AUTO-AVSR: AUDIO-VISUAL SPEECH RECOGNITION WITH AUTOMATIC LABELS

AUTO-AVSR: 基于自动标注的视听语音识别

ABSTRACT

摘要

Audio-visual speech recognition has received a lot of attention due to its robustness against acoustic noise. Recently, the performance of automatic, visual, and audio-visual speech recognition (ASR, VSR, and AV-ASR, respectively) has been substantially improved, mainly due to the use of larger models and training sets. However, accurate labelling of datasets is time-consuming and expensive. Hence, in this work, we investigate the use of automatically-generated transcriptions of unlabelled datasets to increase the training set size. For this purpose, we use publicly-available pre-trained ASR models to automatically transcribe unlabelled datasets such as AVSpeech and VoxCeleb2. Then, we train ASR, VSR and AV-ASR models on the augmented training set, which consists of the LRS2 and LRS3 datasets as well as the additional automatically-transcribed data. We demonstrate that increasing the size of the training set, a recent trend in the literature, leads to reduced WER despite using noisy transcriptions. The proposed model achieves new state-of-the-art performance on AV-ASR on LRS2 and LRS3. In particular, it achieves a WER of $0.9%$ on LRS3, a relative improvement of $30%$ over the current state-of-the-art approach, and outperforms methods that have been trained on non-publicly available datasets with 26 times more training data.

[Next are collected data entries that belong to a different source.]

-- ==== Sys2Proof/Machine/Observe.lean ====
section
/-!
DEFINITION. What the module observes of its own work (R442-R456): cluster activity counters, the PMU's programmable
counters, trace records and their rings, and watchpoint dumps. None of it changes a result.
-/

namespace Sys2Proof.Machine

/-- The kinds of trace record that pass through the filter (R447). -/
def traceFiltered (kind : Nat) : Bool := kind ∈ [1, 2, 3, 4, 5, 6, 7, 9, 10, 11]

/-- Whether the Pannier of a die takes records and dumps (R446, R457): EN with a SIZE, and not Yalar-1 in Tandem mode. -/
def State.pannier (s : State) (d : Fin 2) : Bool :=
  s.flag (.pmuPan d) F.pmuPan_EN && s.fld (.pmuPan d) F.pmuPan_SIZE != 0 && !(s.tandem && d == 1)

/-- Offer a trace record: discarded without counting where tracing is off (R450) or its kind or filter excludes it (R447),
dropped and counted where its source's queue is full (R449). -/
def State.traceRec (s : State) (r : TraceRec) (cluster : Option (Fin 16)) : State :=
  let f : Reg := .pmuTrFilt r.die
  let pass := !traceFiltered r.kind ||
    ((!s.flag f F.pmuTrFilt_OPF || s.fld f F.pmuTrFilt_OPTAG == r.tag.toNat) &&
     (!s.flag f F.pmuTrFilt_LYF || s.fld f F.pmuTrFilt_LAYER == r.layer.toNat) &&
     (match cluster with
      | some k => (s.fld f F.pmuTrFilt_CLMASK).testBit (k.val % 8)
      | none => true))
  if !(s.pannier r.die) || !s.flag (.pmuTrCtl r.die) F.pmuTrCtl_EN || !bit (s.reg (.pmuTrKind r.die)) r.kind || !pass then s
  else if 64 ≤ (s.obs.trace.filter fun q => q.source == r.source).length then
    let s := s.count (.pmuTrStat r.die) F.pmuTrStat_LOST 1
    { s with obs := { s.obs with lost := s.obs.lost.set r.source (s.obs.lost.get r.source 0 + 1) } }
  else { s with obs := { s.obs with trace := s.obs.trace ++ [r] } }

/-- A trace record of an instruction. -/
def State.trace (s : State) (kind : Nat) (i : Ins) (data : Nat) : State :=
  s.traceRec { die := dieOf i.x.core, source := i.x.core.val, time := s.time, kind := kind, ctx := i.x.n.val,
               unit := i.x.core.val, tag := i.tag, layer := i.layer, mbatch := i.mbatch, raise := i.raise,
               step := i.step, data := data } (some (clusterOf i.x.core))

/-- A trace record of a die's Hub. -/
def State.traceHub (s : State) (d : Fin 2) (kind unit data : Nat) : State :=
  s.traceRec { die := d, source := 256 + d.val, time := s.time, kind := kind, ctx := 0, unit := unit, tag := 0, layer := 0,
               mbatch := 0, raise := 0, step := 0, data := data } none

/-- A PSTATE record (R447): a cluster's new state and the cause: 1 idle, 2 wake cause, 3 deadline, 4 power, 5 thermal. -/
def State.tracePower (s : State) (k : Fin 16) (new cause : Nat) : State := s.traceHub (dieOfCluster k) 8 k.val (new + 8 * cause)

/-- A HAND record (R447) of a core: the first sibling that took its tiles, and the reason. -/
def State.traceHand (s : State) (c : Fin 256) (sibling reason : Nat) : State :=
  s.traceRec { die := dieOf c, source := c.val, time := s.time, kind := 10, ctx := 0, unit := c.val, tag := 0, layer := 0, mbatch := 0,
               raise := 0, step := 0, data := sibling % 256 + 256 * reason } (some (clusterOf c))

/-- A COLL record (R447): 1 JOIN sent, 2 GO held, 3 committed, 4 aborted; of the instruction that joined, if one has. -/
def State.traceColl (s : State) (c : Coll) (what : Nat) : State :=
  let data := c.ph + c.seq % 65536 * 2 ^ 14 + what * 2 ^ 30
  match c.parts with
  | p :: _ => s.trace 7 p.ins data
  | [] => s.traceRec { die := 0, source := 256, time := s.time, kind := 7, ctx := 0, unit := 0, tag := c.op.tag, layer := 0,
                       mbatch := c.op.mbatch, raise := 0, step := c.op.step, data := data } none

/-- The 32 bytes of a trace record (R447). -/
def TraceRec.bytes (r : TraceRec) : List Byte :=
  toBytes 8 r.time ++ toBytes 1 (r.kind % 64 + 64 * (r.ctx % 4)) ++ toBytes 1 r.unit ++ toBytes 2 r.tag.toNat ++
  toBytes 2 r.layer.toNat ++ toBytes 1 r.mbatch.toNat ++ toBytes 1 (r.raise % 4) ++ toBytes 4 r.step.toNat ++
  toBytes 12 r.data

/-- Write bytes as telemetry: no check entry and no digest follows them (R446). -/
def State.writeTelemetry (s : State) (a : Nat) (bs : List Byte) : State :=
  let s := if bs = [] then s else ((s.uncache a bs.length).dramBytes 0x0B a bs.length).background 4 bs.length 0 0
  (wordPieces a bs).foldl (fun s p => (s.writeWord .hub p.1 p.2 (p.2.length == 32)).1) s

/-- Place one record in a die's ring (R448): with STOP 1 a record that would overfill the ring is dropped. -/
def State.ringPut (s : State) (d : Fin 2) (bs : List Byte) : State × Bool :=
  let ring := s.fld (.pmuTrCtl d) F.pmuTrCtl_TRGIB * 2 ^ 30
  let w := s.fld (.pmuTrWp d) F.pmuTrWp_BYTES
  let used := (w + 32 + 2 ^ 64 - s.fld (.pmuTrRp d) F.pmuTrRp_BYTES) % 2 ^ 64
  if ring = 0 then (s, false)
  else if s.flag (.pmuTrCtl d) F.pmuTrCtl_STOP = true ∧ ring < used then
    ((s.setFld (.pmuTrStat d) F.pmuTrStat_FULL 1).count (.pmuTrStat d) F.pmuTrStat_LOST 1, false)
  else
    let base := s.fld (.pmuPan d) F.pmuPan_BASE * 2 ^ 30
    ((s.writeTelemetry (base + w % ring) bs).wrap (.pmuTrWp d) F.pmuTrWp_BYTES 32, true)

/-- Whether a watchpoint with these values of its CTL and ID registers matches an instruction for one kind of window (R451). -/
def watchMatch (c d : Word) (i : Ins) (what : Nat) : Bool :=
  getBits c F.pmuWpCtli_EN == 1 && getBits c F.pmuWpCtli_WHAT == what && getBits d F.pmuWpIdi_OPTAG == i.tag.toNat &&
  getBits d F.pmuWpIdi_LAYER == i.layer.toNat && getBits d F.pmuWpIdi_STEP == i.step.toNat &&
  (getBits c F.pmuWpCtli_ANYMB == 1 || getBits c F.pmuWpCtli_MBATCH == i.mbatch.toNat) &&
  (getBits c F.pmuWpCtli_OPMATCH == 0 || getBits c F.pmuWpCtli_OPMATCH == i.op)

/-- The watchpoints that are armed now. -/
def State.liveWatch (s : State) : List (Fin 16 × Word × Word) :=
  ((List.finRange 16).filter fun n => s.flag (.pmuWpCtli n) F.pmuWpCtli_EN).map fun n => (n, s.reg (.pmuWpCtli n), s.reg (.pmuWpIdi n))

/-- A tile starts on a core: the watchpoints as they stand are in force there from now on (R454). -/
def State.latchWatch (s : State) (c : Fin 256) : State := { s with obs := { s.obs with watch := s.obs.watch.set c s.liveWatch } }

/-- The watchpoints that match an instruction whose tile starts now, for one kind of window (R451, R454). -/
def State.watchers (s : State) (i : Ins) (what : Nat) : List (Fin 16) :=
  (s.liveWatch.filter fun w => watchMatch w.2.1 w.2.2 i what).map Prod.fst

/-- The watchpoints that match an instruction's window after its tiles, by the registers in force at its core's last tile start (R454). -/
def State.lateWatchers (s : State) (i : Ins) (what : Nat) : List (Fin 16) :=
  ((s.obs.watch.get i.x.core s.liveWatch).filter fun w => watchMatch w.2.1 w.2.2 i what).map Prod.fst

/-- The dump area of a die's Pannier: from the end of its ring to its own end (R446). -/
def State.dumpArea (s : State) (d : Fin 2) : Nat × Nat :=
  let b := s.fld (.pmuPan d) F.pmuPan_BASE * 2 ^ 30
  (b + s.fld (.pmuTrCtl d) F.pmuTrCtl_TRGIB * 2 ^ 30, b + s.fld (.pmuPan d) F.pmuPan_SIZE * 2 ^ 30)

/-- Append one dump to a watchpoint's area, or set TRUNC where it does not fit (R453). -/
def State.dumpOne (s : State) (n : Fin 16) (what : Nat) (i : Ins) (lmod : Nat) (d : Desc) (data : List Byte) : State :=
  let start := s.fld (.pmuWpDsti n) F.pmuWpDsti_ADDR * 64
  let at0 := s.obs.dumpAt.get n start
  let body := data ++ List.replicate ((64 - data.length % 64) % 64) 0
  let head := toBytes 4 0x504D5544 ++ toBytes 1 n.val ++ toBytes 1 what ++ toBytes 2 lmod ++ toBytes 1 i.x.core.val ++
    toBytes 1 (i.x.n.val + 4 * i.raise) ++ toBytes 1 i.mbatch.toNat ++ toBytes 1 i.op ++ toBytes 4 i.step.toNat ++
    toBytes 2 i.tag.toNat ++ toBytes 2 i.layer.toNat ++ toBytes 4 data.length ++ toBytes 8 d.d3.toNat ++
    toBytes 8 d.d4.toNat ++ toBytes 8 d.d5.toNat ++ toBytes 8 d.d6.toNat ++ toBytes 8 s.time
  let len := 64 + body.length
  let lim := s.fld (.pmuWpLimi n) F.pmuWpLimi_LIMKIB * 1024
  let maxd := s.fld (.pmuWpLimi n) F.pmuWpLimi_MAXD
  let inside (e : Fin 2) : Bool := s.pannier e && decide ((s.dumpArea e).1 ≤ at0 ∧ at0 + len ≤ (s.dumpArea e).2)
  let dumps := s.fld (.pmuWpStati n) F.pmuWpStati_DUMPS
  if at0 + len > start + lim ∨ (maxd ≠ 0 ∧ maxd ≤ dumps) ∨ (inside 0 || inside 1) = false then
    s.setFld (.pmuWpStati n) F.pmuWpStati_TRUNC 1
  else
    let s := s.writeTelemetry at0 (head ++ body)
    let s := { s with obs := { s.obs with dumpAt := s.obs.dumpAt.set n (at0 + len) } }
    let s := s.count (.pmuWpStati n) F.pmuWpStati_DUMPS 1
    let s := s.setFld (.pmuWpStati n) F.pmuWpStati_KIB (min ((at0 + len - start + 1023) / 1024) (2 ^ 32 - 1))
    s.trace 11 i (n.val + 16 * (at0 % 2 ^ 48))

/-- Dump a window for each of the watchpoints that match an instruction (R452). In Tandem mode Yalar-1 dumps nothing (R446). -/
def State.dump (s : State) (w : List (Fin 16)) (what : Nat) (i : Ins) (lmod : Nat) (d : Desc) (data : List Byte) : State :=
  if s.tandem && dieOf i.x.core == 1 then s
  else forAll w s fun s n => s.dumpOne n what i lmod d data

end Sys2Proof.Machine
end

视听语音识别因其对声学噪声的鲁棒性而备受关注。近期，自动、视觉及视听语音识别（分别为ASR、VSR和AV-ASR）性能显著提升，主要得益于更大模型和训练集的使用。然而，数据集的精确标注耗时且昂贵。因此，本研究探索利用未标注数据集的自动生成转录来扩充训练集规模。我们采用公开可用的预训练ASR模型（如AVSpeech和VoxCeleb2）进行自动转录，随后在由LRS2、LRS3数据集及新增自动转录数据构成的增强训练集上训练ASR、VSR和AV-ASR模型。实验表明，尽管使用含噪声的转录文本，扩大训练集规模（当前学界趋势）仍能降低词错误率(WER)。所提模型在LRS2和LRS3上实现了AV-ASR的新最优性能：LRS3上WER达$0.9%$，较现有最优方法相对提升$30%$，且优于使用26倍非公开训练数据的方法。

Index Terms— audio-visual speech recognition, unlabelled audio-visual data, automatically generated transcriptions

索引术语 - 视听语音识别 (audio-visual speech recognition), 未标注视听数据 (unlabelled audio-visual data), 自动生成转录文本 (automatically generated transcriptions)

1. INTRODUCTION

1. 引言

In the human perceptual system, the visual and audio streams often complement each other, yielding a unified robust response. It is also known that using visual signals along with audio signals leads to higher model robustness than using a single modality, especially in the presence of high levels of acoustic noise [1–4].

在人类感知系统中，视觉和听觉信息流通常相互补充，产生统一而稳健的响应。已知结合视觉信号与音频信号能比单一模态获得更高的模型鲁棒性，特别是在存在高强度声学噪声的情况下 [1-4]。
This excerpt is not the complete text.